• **Your instructions**:
The answer must be a bare number: the count of lines below that contain "lean".

═══ Material provided ═══

-- ==== Sys2Proof/Machine/Core.lean ====
section
/-!
DEFINITION. The model as the host takes it.
-/

def Sys2Proof.core : Host.Core := { State := Sys2Proof.Machine.State, Fault := Sys2Proof.Machine.Fault, Refusal := Sys2Proof.Machine.Refusal, step := Sys2Proof.Machine.step, reset := Sys2Proof.Machine.State.reset }
end

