-- ==== Sys2Proof/Certificates/Slice0/Obligations.lean ====
section
/-!
DEFINITION. The statements for the provers. Each says in its docstring which rules of the manual it formalises; where it rests on a choice of
the model, the docstring names the log entry. The invariants and `State.ready` are defined in Safety.lean, the pieces of the state that a
frame names in Machine/Parts.lean.
-/

open Sys2Proof Sys2Proof.Machine

/-! ## The machine -/

/-- A step runs the command at the front of the queue on everything else; with no command waiting the part idles (log entry 10). -/
def Obligations.StepTakesTheFrontCommand : Prop :=
  (∀ (c : Instr) (s : State), step (s.withCommand c) = exec c s) ∧ ∀ s : State, s.pending = [] → step s = .next s

/-- Every command, well-formed or not, is carried out in every state, and none changes the queue of commands that wait (log entry 21). -/
def Obligations.EveryCommandLeavesTheCommandQueue : Prop :=
  ∀ (c : Instr) (s : State), ∃ t : State, exec c s = .next t ∧ t.pending = s.pending

/-- Log entry 4: the expiry of a timer that is stopped, the end of a transmission, load or store operation that is not under way, and the
judgement of an empty pending list change nothing. -/
def Obligations.WhatIsNotUnderWayDoesNotEnd : Prop :=
  ∀ s : State,
    (s.loop.intervalTimer = none → exec .echoIntervalExpiry s = .next s)
      ∧ (s.loop.watchdog = none → exec .watchdogExpiry s = .next s)
      ∧ (∀ e, (s.sensor e).timer = none → exec (.filterTimerExpiry e) s = .next s)
      ∧ (∀ u, (s.turnout u).throwTimer = none → exec (.throwTimerExpiry u) s = .next s)
      ∧ (∀ b, (s.block b).warnTimer = none → exec (.warnTimerExpiry b) s = .next s)
      ∧ (∀ t, (∀ q ∈ s.interlock.queue, q.train = t → q.waitTimer = none) → exec (.waitTimerExpiry t) s = .next s)
      ∧ (s.motion.updateTimer = none → exec .motionUpdate s = .next s)
      ∧ (∀ t, (s.train t).refreshTimer = none → exec (.trainRefreshExpiry t) s = .next s)
      ∧ (∀ t, (s.train t).guideTimer = none → exec (.guideTimerExpiry t) s = .next s)
      ∧ (s.clock.tickTimer = none → exec .dayClockTick s = .next s)
      ∧ (s.clock.ambientTimer = none → exec .ambientTimerExpiry s = .next s)
      ∧ (s.lamps.refreshTimer = none → exec .lampRefresh s = .next s)
      ∧ (∀ c, (s.channel c).staggerTimer = none → exec (.staggerTimerExpiry c) s = .next s)
      ∧ (∀ c, (s.channel c).overrideTimer = none → exec (.overrideTimerExpiry c) s = .next s)
      ∧ (s.rotors.updateTimer = none → exec .rotorUpdate s = .next s)
      ∧ (∀ r, (s.rotor r).refreshTimer = none → exec (.rotorRefreshExpiry r) s = .next s)
      ∧ (∀ k, (s.cue k).windowTimer = none → exec (.windowTimerExpiry k) s = .next s)
      ∧ (∀ k, (s.cue k).holdOffTimer = none → exec (.holdOffTimerExpiry k) s = .next s)
      ∧ (s.cues.pendingEvents = [] → exec .cueEventJudgement s = .next s)
      ∧ (s.field.transmitting = none → exec .fOutTransmitComplete s = .next s)
      ∧ (s.link.transmitting = none → exec .sOutTransmitComplete s = .next s)
      ∧ (s.store.writing = none → exec .storeWriteDone s = .next s ∧ exec .storeWriteError s = .next s)
      ∧ (s.store.loading ≠ some .startUp → exec .startUpLoadComplete s = .next s)
      ∧ (s.store.loading ≠ some .restore → exec .restoreLoadComplete s = .next s)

═══

• **Completed exercise**:
4